About Love
These lines compel reflection. Songs about love beyond counting have been written. Just within my short span of life, poets and lyricists find a bottomless well of material, as they peer into the surreal experience of love between two human beings. And, this is not limited to male-female love, never has been…
Nietzsche comments provocatively about the asymmetry of “love.” Do you feel a foreboding when reading these lines? I do.

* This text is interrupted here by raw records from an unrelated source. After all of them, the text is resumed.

/-- Settles O21: both are one wire program; the observer reads of the pulse only the line going low. -/
theorem rstpulseAndDelayResult : Obligations.RstpulseAndDelayResult := by
  refine ⟨fun s => ?_, fun n s => runProgram_performs (delayProgram n) s⟩
  obtain ⟨t, ht, hp⟩ := runProgram_performs (rstPulse s.cfg) s
  refine ⟨t, ht, hp, fun hr hk => ?_, fun hr => ?_⟩
  · rw [rstPulse, if_pos hr] at hp
    rw [hp.panel_pulse hk]
    exact ⟨rfl, rfl, rfl, rfl, rfl⟩
  · rw [rstPulse, if_neg (by simp [hr])] at hp
    exact hp.nil_keeps.2

/-- Settles O19: it is one command bracket. -/
theorem sendcmdResult : Obligations.SendcmdResult := by
  intro code s
  obtain ⟨t, ht, hp⟩ := runProgram_performs (cmdFrame code) s
  exact ⟨t, ht, hp, hp.lines_item (x := .cmd code)⟩

/-- Settles O20: it is one data bracket. -/
theorem senddataResult : Obligations.SenddataResult := by
  intro bytes s
  obtain ⟨t, ht, hp⟩ := runProgram_performs (dataFrame bytes) s
  refine ⟨t, ht, hp, ?_⟩
  rw [← dataFrame_length]
  exact hp.lines_item (x := .data bytes)

/-- Settles O22: both are the program of the pin. -/
theorem backlightResult : Obligations.BacklightResult := by
  refine ⟨fun v s => runProgram_performs (blProgram s.cfg v) s, fun v s hs hv => ?_⟩
  obtain ⟨t, ht, hp⟩ := runProgram_performs (blProgram s.cfg (v == 1)) s
  exact ⟨t, (exec_setbl hs hv).trans ht, hp, hp.lines_bl⟩

end

section
/-! The family of 41_protocol.md: who is refused outside `Ready` (R160), reset and construction (R161, R162), rotation and
the toggles (R167, R173 to R175), and the window and the pixel stream (R169 to R171). -/

namespace Sys2Proof.Machine

/-! ## The `Ready` requirement -/

/-- An operation whose plan is no refusal is accepted. -/
theorem exec_isNext {i : Instr} {s : State} (h : ∀ r, planOf i s.cfg s.ds s.fsm ≠ .refuse r) :
    ∃ t, exec i s = .next t := by
  rw [exec_eq]
  exact Plan.run_isNext _ s h

theorem Plan.raise_ne_refuse (e : Raise) (r : Refusal) : Plan.raise e ≠ .refuse r := nofun

theorem Plan.result_ne_refuse {α : Type} (f : α → Result) (x : Except Raise α) (r : Refusal) :
    Plan.result f x ≠ .refuse r := by
  cases x <;> nofun

theorem exec_construct_isNext (r : Byte) (s : State) : ∃ t, exec (.construct r) s = .next t := by
  refine exec_isNext fun e => ?_
  rw [planOf]
  cases legalRotation r with
  | none => exact Plan.raise_ne_refuse _ e
  | some v => nofun

/-! ## How a whole program and one that stopped end -/

/-- A plan that sends without a reset performs its program and writes `DS` after its last event. -/
theorem Plan.run_performsThen {pl : Plan} {s : State} (hr : ∀ r, pl ≠ .refuse r) (ha : ∀ st r, pl ≠ .answer st r)
    (hn : pl.resets = false) :
    ∃ t, pl.run s = .next t ∧ PerformsThen (pl.events s.cfg) (pl.dsDone s.cfg s.ds) s t := by
  obtain ⟨t, ht⟩ := Plan.run_isNext pl s hr
  refine ⟨t, ht, ?_⟩
  obtain ⟨st, r, h, -⟩ | ⟨-, hk, hs, hd, hf, hm, ho⟩ | ⟨hk, he, hans, hm, hc, hs⟩ := Plan.run_next ht
  · exact absurd h (ha st r)
  · rw [hn] at hf hm
    exact ⟨hf, fun _ => ⟨hs, hd, hm, ho⟩, fun h => absurd hk h.ne⟩
  · obtain ⟨hd, hf⟩ := (Plan.stopped_of_not_resets hn).mp hs
    exact ⟨hf, fun h => absurd h hk.ne, fun _ => ⟨he, hans, hd, hm, hc⟩⟩

/-- An operation that only sends is one that writes back the `DS` it found. -/
theorem Performs.performsThen {es : List WireEvent} {s t : State} (h : Performs es s t) : PerformsThen es s.ds s t where
  fsm := h.fsm
  ok hk := by
    obtain ⟨hs, hm, ho⟩ := h.ok hk
    exact ⟨hs, h.ds, hm, ho⟩
  failed hk := by
    obtain ⟨he, ha, hm, hc⟩ := h.failed hk
    exact ⟨he, ha, h.ds, hm, hc⟩

/-- An operation that ended `OK` has sent its whole program and written `DS`. -/
theorem PerformsThen.sent_of_ok {es : List WireEvent} {ds : DeviceState} {s t : State} (h : PerformsThen es ds s t)
    (ho : Ended .ok t) : Sent es s t ∧ t.ds = ds := by
  rcases Nat.lt_or_eq_of_le (performed_le s.answers es.length) with hk | hk
  · obtain ⟨-, -, -, -, hc⟩ := h.failed hk
    cases transportError_status hc ho
  · obtain ⟨hs, hd, -⟩ := h.ok hk
    exact ⟨hs, hd⟩

/-- The observer of an operation that ended `OK` has read all of its items. -/
theorem PerformsThen.panel_of_ok {es : List WireEvent} {xs : List Item} {ds : DeviceState} {s t : State}
    (h : PerformsThen es ds s t) (hx : es = itemEvents xs) (ho : Ended .ok t) :
    t.panel = s.panel.readAll s.cfg xs := by
  obtain ⟨⟨⟨-, -, hp, -⟩, -⟩, -⟩ := h.sent_of_ok ho
  rw [hp, hx, watch_items]

/-- The same of an operation that sends one command. -/
theorem PerformsThen.panel_command {code : Byte} {ds : DeviceState} {s t : State}
    (h : PerformsThen (cmdFrame code) ds s t) (ho : Ended .ok t) : t.panel = s.panel.command s.cfg code :=
  h.panel_of_ok (xs := [.cmd code]) rfl ho

/-! ## What the operations send -/

theorem be16_ne_nil (v : Int) : be16 v ≠ [] := by
  unfold be16
  split <;> nofun

theorem frames_nil (code : Byte) : frames code [] = cmdFrame code := rfl

theorem frames_of_ne_nil {data : List Byte} (h : data ≠ []) (code : Byte) :
    frames code data = cmdFrame code ++ dataFrame data := by
  rw [frames, if_neg h]
  rfl

theorem rotProgram_eq (c : Cfg) (v : BitVec 2) : rotProgram c v = frames (c.code .madctl) [(c.rot v).madctl] :=
  (frames_of_ne_nil (List.cons_ne_nil _ _) _).symm

theorem winProgram_eq (c : Cfg) (ds : DeviceState) (x0 y0 x1 y1 : Int) :
    winProgram c ds x0 y0 x1 y1 =
      frames (c.code .caset) (be16 (x0 + ds.colstart.toNat) ++ be16 (x1 + ds.colstart.toNat)) ++
      frames (c.code .raset) (be16 (y0 + ds.rowstart.toNat) ++ be16 (y1 + ds.rowstart.toNat)) ++
      frames (c.code .ramwr) [] := by
  have hb (u v : Int) : be16 u ++ be16 v ≠ [] := List.append_ne_nil_of_left_ne_nil (be16_ne_nil u) _
  rw [frames_of_ne_nil (hb _ _), frames_of_ne_nil (hb _ _), frames_nil, winProgram]
  simp only [List.append_assoc]

theorem whenReady_performs {s : State} (hs : s.fsm = .ready) (es : List WireEvent) :
    ∃ t, whenReady s (runProgram es s) = .next t ∧ Performs es s t := by
  rw [whenReady_ready hs]
  exact runProgram_performs es s

theorem exec_construct_legal (v : BitVec 2) (s : State) :
    exec (.construct (v.setWidth 8)) s = (Plan.construct v).run s := by
  rw [exec_eq, planOf, legalRotation_setWidth]

theorem exec_setrot_legal {s : State} (hs : s.fsm = .ready) (v : BitVec 2) :
    exec (.setrot (v.setWidth 8)) s = (Plan.setrot v).run s := by
  rw [exec_eq, planOf, legalRotation_setWidth, hs]
  rfl

theorem exec_setinv_legal {s : State} (hs : s.fsm = .ready) {v : Byte} (hv : v.toNat ≤ 1) :
    exec (.setinv v) s = (Plan.setinv (v == 1)).run s := by
  rw [exec_eq, planOf, legalBool_eq v hv, hs]
  rfl

/-! ## What a command leaves alone -/

/-- Events that do not drive the backlight leave its level. -/
theorem Lines.drive_keeps_bl {es : List WireEvent} (h : ∀ v, .bl v ∉ es) (l : Lines) :
    (es.foldl Lines.drive l).bl = l.bl := by
  induction es generalizing l with
  | nil => rfl
  | cons e es ih =>
    rw [List.foldl_cons, ih fun v hv => h v (List.mem_cons_of_mem e hv)]
    cases e with
    | bl v => exact absurd List.mem_cons_self (h v)
    | _ => rfl

/-- An operation that sends one command leaves the backlight, wherever it stopped. -/
theorem Performs.command_keeps_bl {code : Byte} {s t : State} (h : Performs (cmdFrame code) s t) :
    t.lines.bl = s.lines.bl := by
  obtain ⟨-, hl, -⟩ := h.emits
  rw [hl, Lines.drive_keeps_bl fun v hv => ?_]
  have hm := List.mem_of_mem_take hv
  simp [cmdFrame] at hm

/-- An operation that sends one command other than software-reset leaves the observer's window, wherever it stopped. -/
theorem Performs.command_keeps_window {k : WireCmd} {s t : State} (hc : s.cfg.wf = true) (hk : k ≠ .swreset)
    (h : Performs (cmdFrame (s.cfg.code k)) s t) : t.panel.xs = s.panel.xs ∧ t.panel.xe = s.panel.xe ∧
    t.panel.ys = s.panel.ys ∧ t.panel.ye = s.panel.ye := by
  obtain ⟨ys, ht, hp⟩ := h.panel (xs := [.cmd (s.cfg.code k)]) rfl
  cases ht with
  | none => rw [hp]; exact ⟨rfl, rfl, rfl, rfl⟩
  | cons _ ht =>
    cases ht
    rw [hp]
    exact Panel.command_window fun e => hk (Cfg.code_inj hc e)

/-! ## The observer's mirrors (45_wire_observer.md R303, R304) -/

section mirrors

variable {c : Cfg} {p : Panel} (hc : c.wf = true)
include hc

/-- No command but memory-write arms the panel. -/
theorem Panel.command_disarms {k : WireCmd} (hk : k ≠ .ramwr) : (p.command c (c.code k)).armed = false := by
  simp [Cfg.code_eq hc, hk]

theorem Panel.command_dispon_disp : (p.command c (c.code .dispon)).disp = true := by
  simp [Panel.command, Cfg.code_eq hc]

theorem Panel.command_dispoff_disp : (p.command c (c.code .dispoff)).disp = false := by
  simp [Panel.command, Cfg.code_eq hc]

theorem Panel.command_inversion (v : Bool) : (p.command c (c.code (if v then .invon else .invoff))).inv = v := by
  cases v <;> simp [Panel.command, Cfg.code_eq hc]

/-- The frames of SETROT put the tuple's rotation byte in the panel and disarm it. -/
theorem Panel.readAll_rot (v : BitVec 2) :
    (p.readAll c (rotItems c v)).madctl = (c.rot v).madctl ∧ (p.readAll c (rotItems c v)).armed = false := by
  have hr : p.readAll c (rotItems c v) = (p.command c (c.code .madctl)).read c (.data [(c.rot v).madctl]) := rfl
  rw [hr, Panel.read_madctl hc (by simp) (by simp)]
  exact ⟨rfl, Panel.command_disarms hc nofun⟩

end mirrors

end Sys2Proof.Machine

open Sys2Proof Sys2Proof.Machine

/-- Settles O23: a reset is performed whole, or stops at the first failed event. -/
theorem resetResult : Obligations.ResetResult := by
  intro s
  obtain ⟨t, ht⟩ := Plan.run_isNext .reset s nofun
  refine ⟨t, (exec_eq .reset s).trans ht, ?_⟩
  obtain ⟨_, _, h, -⟩ | ⟨-, hk, hs, hd, hf, hm, ho⟩ | ⟨hk, he, -, -, hc, -⟩ := Plan.run_next ht
  · cases h
  · exact ⟨fun _ => ⟨hs, hf, hd, hm, ho⟩, fun h => absurd hk h.ne⟩
  · exact ⟨fun h => absurd h hk.ne, fun _ => ⟨he, _, hc⟩⟩

/-- Settles O25: CONSTRUCT performed whole is the reset's events and SETROT's, and SETROT writes every register of `DS` but
the inversion flag, which the reset wrote. -/
theorem constructResult : Obligations.ConstructResult := by
  intro v s
  rw [← rotProgram_eq]
  intro hall
  obtain ⟨t, ht⟩ := Plan.run_isNext (.construct v) s nofun
  refine ⟨t, (exec_construct_legal v s).trans ht, ?_⟩
  obtain ⟨_, _, h, -⟩ | ⟨-, -, hs, hd, hf, hm, ho⟩ | ⟨hk, -⟩ := Plan.run_next ht
  · cases h
  · exact ⟨hs, hf, hd, hm, ho⟩
  · exact absurd hall hk.ne

/-- Settles O26: the plan of SETROT sends the two frames and then writes `DS`; the observer reads them as the rotation
command with its byte. -/
theorem setrotResult : Obligations.SetrotResult := by
  intro v s hs
  obtain ⟨t, ht, hp⟩ := Plan.run_performsThen (pl := .setrot v) (s := s) nofun nofun rfl
  refine ⟨t, (exec_setrot_legal hs v).trans ht, rotProgram_eq s.cfg v ▸ hp, fun hc ho => ?_⟩
  obtain ⟨hmad, harm⟩ := Panel.readAll_rot (p := s.panel) hc v
  obtain ⟨hswap, -⟩ := Cfg.wf_rot hc v
  rw [hp.panel_of_ok (rotProgram_items s.cfg v) ho, (hp.sent_of_ok ho).2]
  refine ⟨hmad, harm, ?_⟩
  simp only [Plan.dsDone, DeviceState.rotate, hswap, decide_eq_true_eq]
  split <;> rfl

Seems to me the notion of benevolent, “good-willed” nature is disposed of with these words…
What woman means by love
is clear enough: total devotion (not mere surrender)
with soul and body, without any consideration or reserve,
rather with shame and horror
at the thought of a devotion that might be
subject to special clauses or conditions.
…she wants someone who takes,
who does not give himself or give himself away;
on the contrary,
he is supposed to become richer in “himself”
–through the accretion of strength, happiness, and faith
given him by the woman who
gives herself.
Woman gives herself away, man acquires more—
I do not see how one can get around
this natural opposition…
desirable as it may be not to remind oneself constantly
how harsh, terrible, enigmatic, and immoral
this antagonism is.
For love,
thought of in its entirety as great and full,
is nature,
and being nature
it is in all eternity something “immoral.”
–excerpt The Gay Science, Book 5, Section 363 by Friedrich Nietzsche
A song that is worthy, a tune that we can hold onto: Livin’ On A Prayer by Bon Jovi.